Western Khorisar (elevation 3736 m) and Didi-Nepiskalo (3694 m) are the highest summits close to the crest of the Greater Caucasus. In the northeastern part of the system are the Nepiskalo volcanoes and several smaller structures. The Patara-Nepiskalo volcano is strongly degraded by glacial action and may have had a caldera. Other volcanoes are Sharkhokh, Northern Shadilkhokh, and Southern Shadilkhokh in the western Kaidon range and the lava flows created by the latter two volcanoes between the Arkhi Range, Keli Lake and the Aragvistavi river, the Ermani–Akhubata lava plateau, Eastern Sharkhokh volcano and several lava domes (Ermani, Fidarkokh and others).

Nikoloz Skhirtladze first studied the volcanoes and divided the volcanism into glacial and postglacial stages.
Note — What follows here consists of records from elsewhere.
-- ==== Sys2Proof/Laws/Ops.lean ====
section
/-! SUPPORT. What the shared operations of the state leave and do: acting, changing the mode, the allotment window,
admitting a request. -/
namespace Sys2Proof.Machine

/-! ## Every command answers a next state -/

/-- No command faults and none is refused. -/
theorem exec_answers_next (i : Instr) (s : State) : ∃ t, exec i s = .next t := by
  cases i <;> exact ⟨_, rfl⟩

/-- Acting on a part with supply. -/
theorem act_powered {s : State} (h : s.powered = true) (f : State → State) :
    act s f = .next (f s).holdAutoPark := by simp [act, h]

/-- Without supply nothing acts. -/
theorem act_unpowered {s : State} (h : s.powered = false) (f : State → State) : act s f = .next s := by
  simp [act, h]

/-! ## Holding the auto-park timer -/

@[simp] theorem State.holdAutoPark_pending (s : State) : s.holdAutoPark.pending = s.pending := by
  unfold State.holdAutoPark; split <;> rfl

@[simp] theorem State.holdAutoPark_powered (s : State) : s.holdAutoPark.powered = s.powered := by
  unfold State.holdAutoPark; split <;> rfl

@[simp] theorem State.holdAutoPark_storeLock (s : State) : s.holdAutoPark.storeLock = s.storeLock := by
  unfold State.holdAutoPark; split <;> rfl

@[simp] theorem State.holdAutoPark_link (s : State) : s.holdAutoPark.link = s.link := by
  unfold State.holdAutoPark; split <;> rfl

@[simp] theorem State.holdAutoPark_intent (s : State) : s.holdAutoPark.intent = s.intent := by
  unfold State.holdAutoPark; split <;> rfl

@[simp] theorem State.holdAutoPark_pkm (s : State) : s.holdAutoPark.pkm = s.pkm := by
  unfold State.holdAutoPark; split <;> rfl

@[simp] theorem State.holdAutoPark_cau (s : State) : s.holdAutoPark.cau = s.cau := by
  unfold State.holdAutoPark; split <;> rfl

@[simp] theorem State.holdAutoPark_stc (s : State) : s.holdAutoPark.stc = s.stc := by
  unfold State.holdAutoPark; split <;> rfl

@[simp] theorem State.holdAutoPark_tse (s : State) : s.holdAutoPark.tse = s.tse := by
  unfold State.holdAutoPark; split <;> rfl

@[simp] theorem State.holdAutoPark_drc (s : State) : s.holdAutoPark.drc = s.drc := by
  unfold State.holdAutoPark; split <;> rfl

@[simp] theorem State.holdAutoPark_wnc (s : State) : s.holdAutoPark.wnc = s.wnc := by
  unfold State.holdAutoPark; split <;> rfl

@[simp] theorem State.holdAutoPark_lmp (s : State) : s.holdAutoPark.lmp = s.lmp := by
  unfold State.holdAutoPark; split <;> rfl

@[simp] theorem State.holdAutoPark_sst (s : State) : s.holdAutoPark.sst = s.sst := by
  unfold State.holdAutoPark; split <;> rfl

@[simp] theorem State.holdAutoPark_mdc_mode (s : State) : s.holdAutoPark.mdc.mode = s.mdc.mode := by
  unfold State.holdAutoPark; split <;> rfl

@[simp] theorem State.holdAutoPark_mdc_resetCause (s : State) : s.holdAutoPark.mdc.resetCause = s.mdc.resetCause := by
  unfold State.holdAutoPark; split <;> rfl

@[simp] theorem State.holdAutoPark_mdc_deferredHello (s : State) : s.holdAutoPark.mdc.deferredHello = s.mdc.deferredHello := by
  unfold State.holdAutoPark; split <;> rfl

@[simp] theorem State.holdAutoPark_mdc_stageMs (s : State) : s.holdAutoPark.mdc.stageMs = s.mdc.stageMs := by
  unfold State.holdAutoPark; split <;> rfl

@[simp] theorem State.holdAutoPark_mdc_packCheckCount (s : State) : s.holdAutoPark.mdc.packCheckCount = s.mdc.packCheckCount := by
  unfold State.holdAutoPark; split <;> rfl

@[simp] theorem State.holdAutoPark_mdc_silenceMs (s : State) : s.holdAutoPark.mdc.silenceMs = s.mdc.silenceMs := by
  unfold State.holdAutoPark; split <;> rfl

@[simp] theorem State.holdAutoPark_mdc_parkTimer (s : State) : s.holdAutoPark.mdc.parkTimer = s.mdc.parkTimer := by
  unfold State.holdAutoPark; split <;> rfl

@[simp] theorem State.holdAutoPark_mdc_motionCount (s : State) : s.holdAutoPark.mdc.motionCount = s.mdc.motionCount := by
  unfold State.holdAutoPark; split <;> rfl

@[simp] theorem State.holdAutoPark_mdc_resumeCount (s : State) : s.holdAutoPark.mdc.resumeCount = s.mdc.resumeCount := by
  unfold State.holdAutoPark; split <;> rfl

@[simp] theorem State.holdAutoPark_mdc_wakeSet (s : State) : s.holdAutoPark.mdc.wakeSet = s.mdc.wakeSet := by
  unfold State.holdAutoPark; split <;> rfl

@[simp] theorem State.holdAutoPark_mdc_wakeFirst (s : State) : s.holdAutoPark.mdc.wakeFirst = s.mdc.wakeFirst := by
  unfold State.holdAutoPark; split <;> rfl

@[simp] theorem State.holdAutoPark_mdc_wakeCentering (s : State) : s.holdAutoPark.mdc.wakeCentering = s.mdc.wakeCentering := by
  unfold State.holdAutoPark; split <;> rfl

@[simp] theorem State.holdAutoPark_mdc_notNeutral (s : State) : s.holdAutoPark.mdc.notNeutral = s.mdc.notNeutral := by
  unfold State.holdAutoPark; split <;> rfl

@[simp] theorem State.holdAutoPark_mdc_storeResult (s : State) : s.holdAutoPark.mdc.storeResult = s.mdc.storeResult := by
  unfold State.holdAutoPark; split <;> rfl

@[simp] theorem State.holdAutoPark_mdc_startDone (s : State) : s.holdAutoPark.mdc.startDone = s.mdc.startDone := by
  unfold State.holdAutoPark; split <;> rfl

@[simp] theorem State.holdAutoPark_mdc_lastNonNeutral (s : State) : s.holdAutoPark.mdc.lastNonNeutral = s.mdc.lastNonNeutral := by
  unfold State.holdAutoPark; split <;> rfl

/-- Judging the conditions of the auto-park timer twice is judging them once. -/
@[simp] theorem State.holdAutoPark_idem (s : State) : s.holdAutoPark.holdAutoPark = s.holdAutoPark := by
  by_cases h : s.autoParkRuns = true
  · have e : s.holdAutoPark = s := by unfold State.holdAutoPark; rw [if_pos h]
    rw [e, e]
  · have e : s.holdAutoPark = s.setMdc { s.mdc with autoParkMs := 0 } := by
      unfold State.holdAutoPark; rw [if_neg h]
    rw [e]
    unfold State.holdAutoPark
    split <;> rfl

/-- Of MDC's state only the auto-park timer is touched (R41). -/
theorem State.holdAutoPark_mdc (s : State) :
    s.holdAutoPark.mdc = { s.mdc with autoParkMs := if s.autoParkRuns then s.mdc.autoParkMs else 0 } := by
  by_cases h : s.autoParkRuns = true <;> simp [State.holdAutoPark, h]

/-- The link plays no part in the auto-park timer. -/
theorem State.holdAutoPark_setLink (s : State) (l : Link) : (s.setLink l).holdAutoPark = s.holdAutoPark.setLink l := by
  have same : (s.setLink l).autoParkRuns = s.autoParkRuns := rfl
  unfold State.holdAutoPark
  rw [same]
  split <;> rfl

/-- A change of the link alone is `onlyLink`. -/
theorem State.setLink_onlyLink (s : State) (l : Link) : s.onlyLink (s.setLink l).holdAutoPark := by
  rw [State.holdAutoPark_setLink]
  rfl

/-- Holding the auto-park timer changes nothing that a frame tells apart (R41). -/
theorem State.changesOnly_held {s t : State} {parts : List Part} (h : s.changesOnly t parts) (hm : t.mdc = s.mdc) :
    s.changesOnly t.holdAutoPark parts := by
  refine ⟨by simp [h.1], by simp [h.2.1], by simp [h.2.2.1], fun p hp => ?_⟩
  have same := h.2.2.2 p hp
  cases p
  case timers => simp only [State.sameIn, State.holdAutoPark_mdc, hm]
  all_goals simpa [State.sameIn] using same

/-! ## The allotment window and a consumer's wish -/

@[simp] theorem State.window_pending (s : State) : s.window.pending = s.pending := rfl

@[simp] theorem State.writeWish_pending (s : State) (k : Consumer) (b : Bool) : (s.writeWish k b).pending = s.pending := rfl

@[simp] theorem State.recomputeCau_pending (s : State) : s.recomputeCau.pending = s.pending := by
  unfold State.recomputeCau; split <;> rfl

@[simp] theorem State.window_powered (s : State) : s.window.powered = s.powered := rfl

@[simp] theorem State.writeWish_powered (s : State) (k : Consumer) (b : Bool) : (s.writeWish k b).powered = s.powered := rfl

@[simp] theorem State.recomputeCau_powered (s : State) : s.recomputeCau.powered = s.powered := by
  unfold State.recomputeCau; split <;> rfl

@[simp] theorem State.window_storeLock (s : State) : s.window.storeLock = s.storeLock := rfl

@[simp] theorem State.writeWish_storeLock (s : State) (k : Consumer) (b : Bool) : (s.writeWish k b).storeLock = s.storeLock := rfl

@[simp] theorem State.recomputeCau_storeLock (s : State) : s.recomputeCau.storeLock = s.storeLock := by
  unfold State.recomputeCau; split <;> rfl

@[simp] theorem State.window_link (s : State) : s.window.link = s.link := rfl

@[simp] theorem State.writeWish_link (s : State) (k : Consumer) (b : Bool) : (s.writeWish k b).link = s.link := rfl

@[simp] theorem State.recomputeCau_link (s : State) : s.recomputeCau.link = s.link := by
  unfold State.recomputeCau; split <;> rfl

@[simp] theorem State.window_intent (s : State) : s.window.intent = s.intent := rfl

@[simp] theorem State.writeWish_intent (s : State) (k : Consumer) (b : Bool) : (s.writeWish k b).intent = s.intent := rfl

@[simp] theorem State.recomputeCau_intent (s : State) : s.recomputeCau.intent = s.intent := by
  unfold State.recomputeCau; split <;> rfl

@[simp] theorem State.window_mdc (s : State) : s.window.mdc = s.mdc := rfl

@[simp] theorem State.writeWish_mdc (s : State) (k : Consumer) (b : Bool) : (s.writeWish k b).mdc = s.mdc := rfl

@[simp] theorem State.recomputeCau_mdc (s : State) : s.recomputeCau.mdc = s.mdc := by
  unfold State.recomputeCau; split <;> rfl

@[simp] theorem State.window_pkm (s : State) : s.window.pkm = s.pkm := rfl

@[simp] theorem State.writeWish_pkm (s : State) (k : Consumer) (b : Bool) : (s.writeWish k b).pkm = s.pkm := rfl

@[simp] theorem State.recomputeCau_pkm (s : State) : s.recomputeCau.pkm = s.pkm := by
  unfold State.recomputeCau; split <;> rfl

@[simp] theorem State.window_stc (s : State) : s.window.stc = s.stc := rfl

@[simp] theorem State.writeWish_stc (s : State) (k : Consumer) (b : Bool) : (s.writeWish k b).stc = s.stc := rfl

@[simp] theorem State.recomputeCau_stc (s : State) : s.recomputeCau.stc = s.stc := by
  unfold State.recomputeCau; split <;> rfl

@[simp] theorem State.window_tse (s : State) : s.window.tse = s.tse := rfl

@[simp] theorem State.writeWish_tse (s : State) (k : Consumer) (b : Bool) : (s.writeWish k b).tse = s.tse := rfl

@[simp] theorem State.recomputeCau_tse (s : State) : s.recomputeCau.tse = s.tse := by
  unfold State.recomputeCau; split <;> rfl

@[simp] theorem State.window_drc (s : State) : s.window.drc = s.drc := rfl

@[simp] theorem State.writeWish_drc (s : State) (k : Consumer) (b : Bool) : (s.writeWish k b).drc = s.drc := rfl

@[simp] theorem State.recomputeCau_drc (s : State) : s.recomputeCau.drc = s.drc := by
  unfold State.recomputeCau; split <;> rfl

@[simp] theorem State.window_wnc (s : State) : s.window.wnc = s.wnc := rfl

@[simp] theorem State.writeWish_wnc (s : State) (k : Consumer) (b : Bool) : (s.writeWish k b).wnc = s.wnc := rfl

@[simp] theorem State.recomputeCau_wnc (s : State) : s.recomputeCau.wnc = s.wnc := by
  unfold State.recomputeCau; split <;> rfl

@[simp] theorem State.window_lmp (s : State) : s.window.lmp = s.lmp := rfl

@[simp] theorem State.writeWish_lmp (s : State) (k : Consumer) (b : Bool) : (s.writeWish k b).lmp = s.lmp := rfl

@[simp] theorem State.recomputeCau_lmp (s : State) : s.recomputeCau.lmp = s.lmp := by
  unfold State.recomputeCau; split <;> rfl

@[simp] theorem State.window_sst (s : State) : s.window.sst = s.sst := rfl

@[simp] theorem State.writeWish_sst (s : State) (k : Consumer) (b : Bool) : (s.writeWish k b).sst = s.sst := rfl

@[simp] theorem State.recomputeCau_sst (s : State) : s.recomputeCau.sst = s.sst := by
  unfold State.recomputeCau; split <;> rfl

/-! ## Changing the mode -/

@[simp] theorem State.forcedEngage_pending (s : State) (c : EngageCause) : (s.forcedEngage c).pending = s.pending := by
  unfold State.forcedEngage; split <;> rfl

@[simp] theorem State.winchModeChange_pending (s : State) (m : VehicleMode) : (s.winchModeChange m).pending = s.pending := by
  unfold State.winchModeChange; (repeat' split) <;> simp

@[simp] theorem State.forcedEngage_powered (s : State) (c : EngageCause) : (s.forcedEngage c).powered = s.powered := by
  unfold State.forcedEngage; split <;> rfl

@[simp] theorem State.winchModeChange_powered (s : State) (m : VehicleMode) : (s.winchModeChange m).powered = s.powered := by
  unfold State.winchModeChange; (repeat' split) <;> simp

@[simp] theorem State.forcedEngage_storeLock (s : State) (c : EngageCause) : (s.forcedEngage c).storeLock = s.storeLock := by
  unfold State.forcedEngage; split <;> rfl

@[simp] theorem State.winchModeChange_storeLock (s : State) (m : VehicleMode) : (s.winchModeChange m).storeLock = s.storeLock := by
  unfold State.winchModeChange; (repeat' split) <;> simp

@[simp] theorem State.forcedEngage_intent (s : State) (c : EngageCause) : (s.forcedEngage c).intent = s.intent := by
  unfold State.forcedEngage; split <;> rfl

@[simp] theorem State.winchModeChange_intent (s : State) (m : VehicleMode) : (s.winchModeChange m).intent = s.intent := by
  unfold State.winchModeChange; (repeat' split) <;> simp
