/-- State and commanded angle as step 1 leaves them (R91). -/
theorem State.cornerBegun_spec (i : CornerId) :
    (s.cornerBegun i).state = (s.frameCorner i).1 ∧ (s.cornerBegun i).commanded = (s.frameCorner i).2 := by
  have state := (s.stc.corners.get i).age_state (s.stc.frameNo + 1)
  have commanded := (s.stc.corners.get i).age_commanded (s.stc.frameNo + 1)
  unfold State.cornerBegun State.frameCorner
  dsimp only
  by_cases arrives : s.stc.machine = .unpowered ∨ s.stc.machine = .centering
  · by_cases failed : (s.stc.corners.get i).state = .failed
    · rw [if_pos arrives, if_neg fun e => e.1 failed, Corner.steady, if_pos (state.trans failed)]
      exact ⟨state, commanded⟩
    · obtain ⟨steady, zero, -⟩ := Corner.steady_spec (fun e => failed (state.symm.trans e)) s.stc.mode s.link.held
      rw [if_pos arrives, if_pos ⟨failed, arrives⟩]
      exact ⟨steady, zero⟩
  · rw [if_neg arrives, if_neg fun e => arrives e.2]
    exact ⟨state, commanded⟩

theorem State.frameCorner_failed (i : CornerId) :
    (s.frameCorner i).1 = .failed ↔ (s.stc.corners.get i).state = .failed := by
  unfold State.frameCorner
  dsimp only
  split
  · rename_i works
    refine iff_of_false ?_ works.1
    dsimp only
    split <;> simp
  · rfl

/-- A sound steering machine outside SEARCH steers from step 1 on. -/
theorem State.machineBegun_steers (still : s.stc.machine ≠ .search) : s.machineBegun.steers := by
  unfold State.machineBegun SteerMachine.steers
  split
  · exact .inl rfl
  · rename_i stays
    cases machine : s.stc.machine <;> simp_all

/-- Step 1 in READY, RUN and FAILSAFE. -/
theorem State.followMode_steered (idle : s.tse.running = false) (steered : s.mdc.mode.steered) :
    s.followMode = if s.stc.machine = .unpowered ∨ s.stc.machine = .centering then
      s.setStc (s.stc.returnToSteady s.link.held) else s := by
  have stays : s.abortOnMode = s := by
    unfold State.abortOnMode
    rw [if_neg fun e => by rw [idle] at e; cases e.1]
  unfold State.followMode
  rw [stays]
  dsimp only
  obtain mode | mode | mode := steered <;> rw [mode]

theorem State.frameMachine_eq : s.frameMachine =
    match s.intent.steer.queue with
    | [] => (s.machineBegun, s.stc.pending, false)
    | code :: _ => codeOutcome (modeAllowed s.stc.failedSet) s.stc.mode s.stc.pending code.mode s.machineBegun := rfl

section Sound
variable (h : s.SteeringSound) (steered : s.mdc.mode.steered) (still : s.stc.machine ≠ .search)
include h steered still

theorem State.frameRead_of_steered :
    (s.frameRead r).stc.machine = s.machineBegun ∧
      (∀ i, (s.frameRead r).stc.corners.get i = (s.cornerBegun i).sample (r.currents.get i) (r.senses.get i)) ∧
      (s.frameRead r).stc.mode = s.stc.mode ∧ (s.frameRead r).stc.pending = s.stc.pending ∧
      (s.frameRead r).stc.alignMs = s.stc.alignMs ∧ (s.frameRead r).stc.settleMs = s.stc.settleMs ∧
      (s.frameRead r).link = s.link ∧ (s.frameRead r).mdc = s.mdc ∧ (s.frameRead r).intent = s.intent := by
  have followed : s.frameCounted.followMode =
      if s.stc.machine = .unpowered ∨ s.stc.machine = .centering then
        s.frameCounted.setStc (s.frameCounted.stc.returnToSteady s.link.held) else s.frameCounted :=
    State.followMode_steered (s := s.frameCounted) (h.unsearched still).running steered
  have corner (i : CornerId) :
      s.frameCounted.followMode.stc.corners.get i = s.cornerBegun i := by
    rw [followed]
    unfold State.cornerBegun
    dsimp only
    rw [← s.frameCounted_corner]
    split
    · exact Stc.mapCorners_get _ _ _
    · rfl
  refine ⟨?_, fun i => by rw [s.frameRead_corner, corner], ?_⟩
  · change s.frameCounted.followMode.stc.machine = _
    rw [followed, State.machineBegun]
    split <;> rfl
  · have rest (u : State) (same : u = s.frameCounted.followMode) :
        (s.frameRead r).stc.mode = u.stc.mode ∧ (s.frameRead r).stc.pending = u.stc.pending ∧
          (s.frameRead r).stc.alignMs = u.stc.alignMs ∧ (s.frameRead r).stc.settleMs = u.stc.settleMs ∧
          (s.frameRead r).link = u.link ∧ (s.frameRead r).mdc = u.mdc ∧ (s.frameRead r).intent = u.intent := by
      subst same
      exact ⟨rfl, rfl, rfl, rfl, rfl, rfl, rfl⟩
    split at followed
    · have read := rest _ followed.symm
      exact read
    · have read := rest _ followed.symm
      exact read

omit steered in
/-- Every corner is ACTIVE, HELD, in REST or FAILED when step 2 ends (R89, R91). -/
theorem State.cornerBegun_powered (i : CornerId) :
    (s.cornerBegun i).state.powered = true ∧ (s.cornerBegun i).LoadRule := by
  have aged := Corner.age_keeps (h.loadHeld i) (s.stc.frameNo + 1)
  unfold State.cornerBegun
  dsimp only
  split
  · exact Corner.steady_keeps aged.loadRule _ _
  · rename_i stays
    have steers := State.machineBegun_steers still
    rw [State.machineBegun, if_neg stays] at steers
    exact ⟨aged.powered (h.corners steers i), aged.loadRule⟩

theorem State.frameRead_failedSet : (s.frameRead r).stc.failedSet = s.stc.failedSet := by
  obtain ⟨-, corner, -⟩ := State.frameRead_of_steered r h steered still
  refine PerCorner.ext_get fun i => ?_
  rw [Stc.failedSet, Stc.failedSet, PerCorner.get_map, PerCorner.get_map, corner]
  refine decide_eq_decide.mpr ?_
  rw [← State.frameCorner_failed (s := s), ← (State.cornerBegun_spec i).1]
  rfl

/-- Step 4 takes the code of `frameMachine` (R102, R104, R105). -/
theorem State.frameRead_takenCode : (s.frameRead r).takenCode = s.frameMachine := by
  obtain ⟨machine, -, mode, pending, -, -, -, -, intent⟩ := State.frameRead_of_steered r h steered still
  unfold State.takenCode State.frameMachine
  rw [intent, machine, mode, pending, State.frameRead_failedSet r h steered still]
  rfl

/-- What step 5 finds. -/
theorem State.takeSteerCode_of_steered :
    (s.frameRead r).takeSteerCode = (s.frameRead r).codeTaken.withCode s.frameMachine := by
  obtain ⟨machine, -⟩ := State.frameRead_of_steered r h steered still
  rw [State.takeSteerCode_steers (by rw [machine]; exact State.machineBegun_steers still),
    State.frameRead_takenCode r h steered still]

omit steered in
theorem State.frameMachine_sound :
    s.frameMachine.1.steers ∧ (s.frameMachine.2.1.isSome = true ↔ s.frameMachine.1.turns) := by
  have pending : s.stc.pending.isSome = true ↔ s.machineBegun.turns := by
    rw [h.pending, State.machineBegun]
    split
    · rename_i arrives
      obtain e | e := arrives <;> simp [e, SteerMachine.turns]
    · rfl
  have steers := State.machineBegun_steers still
  rw [State.frameMachine_eq]
  split
  · exact ⟨steers, pending⟩
  · exact codeOutcome_sound steers pending

end Sound

theorem State.withCode_stc (u : State) (o : SteerMachine × Option SteerMode × Bool) :
    (u.withCode o).stc = u.stc.coded o := by
  unfold State.withCode
  split <;> rfl

theorem State.withCode_keeps (u : State) (o : SteerMachine × Option SteerMode × Bool) :
    (u.withCode o).mdc = u.mdc ∧ (u.withCode o).intent = u.intent ∧ (u.withCode o).sst = u.sst := by
  unfold State.withCode
  split <;> exact ⟨rfl, rfl, rfl⟩

/-- The axes that the geometry reads (R93). -/
theorem State.steerAxes_eq (steered : s.mdc.mode.steered) :
    s.steerAxes = (if s.mdc.mode = .failsafe then 0 else s.intent.axes.steer,
      if s.mdc.mode = .failsafe then 0 else s.intent.axes.aux) := by
  unfold State.steerAxes
  obtain mode | mode | mode := steered <;> simp [mode]

/-- A corner with its sensors read. -/
abbrev State.cornerRead (s : State) (r : ServoReading) (i : CornerId) : Corner :=
  (s.cornerBegun i).sample (r.currents.get i) (r.senses.get i)

section Aimed
variable (h : s.SteeringSound) (steered : s.mdc.mode.steered) (still : s.stc.machine ≠ .search)
include h steered still

omit steered in
/-- A powered corner is aimed at its goal. -/
theorem State.cornerRead_aim (i : CornerId) (goal : Int) :
    (s.cornerRead r i).aim goal = { s.cornerRead r i with target :=
      if (s.frameCorner i).1 = .failed then 0
      else if (s.frameCorner i).1 = .held then (s.frameCorner i).2 else goal } := by
  obtain ⟨state, commanded⟩ := State.cornerBegun_spec (s := s) i
  have powered : (s.cornerRead r i).state.powered = true := (State.cornerBegun_powered h still i).1
  rw [Corner.aim_eq powered, ← state, ← commanded]
  rfl

/-- Step 5 aims every corner at its goal (R92, R93). -/
theorem State.beginFrame_corner (i : CornerId) : (s.beginFrame r).stc.corners.get i = s.cornerAimed r i := by
  obtain ⟨-, corner, mode, -, -, -, -, mdc, intent⟩ := State.frameRead_of_steered r h steered still
  have steers := (State.frameMachine_sound h still).1
  have aim := State.cornerRead_aim r h still
  rw [s.beginFrame_eq, State.takeSteerCode_of_steered r h steered still]
  obtain ⟨mdc', intent', sst'⟩ := (s.frameRead r).codeTaken.withCode_keeps s.frameMachine
  have coded := (s.frameRead r).codeTaken.withCode_stc s.frameMachine
  have ws : ((s.frameRead r).codeTaken.withCode s.frameMachine).ws = s.ws := by
    rw [State.ws, sst']
    exact congrArg Sst.working s.frameCounted.followMode_sst
  generalize (s.frameRead r).codeTaken.withCode s.frameMachine = u at mdc' intent' coded ws ⊢
  have mode' : u.mdc.mode = s.mdc.mode := by rw [mdc', ← mdc]; rfl
  have axes : u.intent.axes = s.intent.axes := by rw [intent', ← intent]; rfl
  have machine : u.stc.machine = s.frameMachine.1 := by rw [coded]; rfl
  have read (j : CornerId) : u.stc.corners.get j = s.cornerRead r j := by rw [coded]; exact corner j
  have steerMode : u.stc.mode = s.stc.mode := by rw [coded]; exact mode
  unfold State.aimCorners
  rw [machine]
  obtain e | e | e := steers
  · rw [e]
    dsimp only
    rw [State.setStc_stc, State.steerAxes_eq (s := u) (by rw [mode']; exact steered), mode', axes, ws]
    have fl := read .fl
    have fr := read .fr
    have rl := read .rl
    have rr := read .rr
    simp only [PerCorner.get] at fl fr rl rr
    unfold State.cornerAimed State.frameGoal Stc.aimGeometry
    rw [fl, fr, rl, rr, steerMode, e]
    cases i <;> simp only [PerCorner.get, aim] <;> congr 1 <;>
      cases s.stc.mode <;> simp [WorkingSet.frontTarget, WorkingSet.rearTarget, WorkingSet.axisTarget_eq] <;> rfl
  · rw [e]
    dsimp only
    rw [State.setStc_stc, Stc.aimStraight, Stc.mapCorners_get, read, aim]
    unfold State.cornerAimed State.frameGoal
    rw [e]
    cases i <;> simp
  · rw [e]
    dsimp only
    rw [State.setStc_stc, Stc.aimStraight, Stc.mapCorners_get, read, aim]
    unfold State.cornerAimed State.frameGoal
    rw [e]
    cases i <;> simp

/-- The machine, its target and its timers when step 6 begins. -/
theorem State.beginFrame_machine :
    let b := (s.beginFrame r).stc
    b.machine = s.frameMachine.1 ∧ b.pending = s.frameMachine.2.1 ∧ b.mode = s.stc.mode ∧
      (s.frameMachine.1 = .aligning → b.alignMs = if s.stc.machine = .aligning then s.stc.alignMs else 0) ∧
      (s.frameMachine.1 = .settling → b.settleMs = s.stc.settleMs) := by
  obtain ⟨machine, -, mode, pending, alignMs, settleMs, -⟩ := State.frameRead_of_steered r h steered still
  have coded : (s.beginFrame r).stc = { (s.frameRead r).stc.coded s.frameMachine with
      corners := (s.beginFrame r).stc.corners } := by
    rw [s.beginFrame_eq, State.takeSteerCode_of_steered r h steered still, State.aimCorners_stc, State.withCode_stc]
    rfl
  dsimp only
  rw [coded]
  refine ⟨rfl, rfl, mode, fun aligning => ?_, fun settling => ?_⟩
  · change (if s.frameMachine.1 = (s.frameRead r).stc.machine then (s.frameRead r).stc.alignMs else 0) = _
    rw [aligning, machine, alignMs, State.machineBegun]
    by_cases arrives : s.stc.machine = .unpowered ∨ s.stc.machine = .centering
    · rw [if_pos arrives, if_neg (by simp), if_neg (by obtain e | e := arrives <;> simp [e])]
    · rw [if_neg arrives]
      exact if_congr eq_comm rfl rfl
  · change (if (s.frameRead r).stc.machine = .steady ∧ s.frameMachine.1 = .aligning then 0
      else (s.frameRead r).stc.settleMs) = _
    rw [if_neg (by rw [settling]; simp), settleMs]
Later research indicated three phases of volcanism: A first phase 245–170ka involved lava dome formation including Kordieritovyi dome, Patara-Nepiskalo volcano and Kabardzhin–Sakokhe centre and its associated a laval flow in the Aragvi valley. A second phase 137–70ka with large scale effusive activity included the "Pyramidal Peak" Volcano which dammed local rivers with lava flows. From 90ka on activity formed Didi-Nepiskalo and the Ekisom and Khorisar domes. The third phase less than 30ka with evidence that it continued into the Holocene formed Eastern Khorisa and Ploskaya Vershina. Activity of East Khorisar Volcano spans both stages and created lava flows in the Terek river valley, at the end involving the collapse of the northern flank of its crater.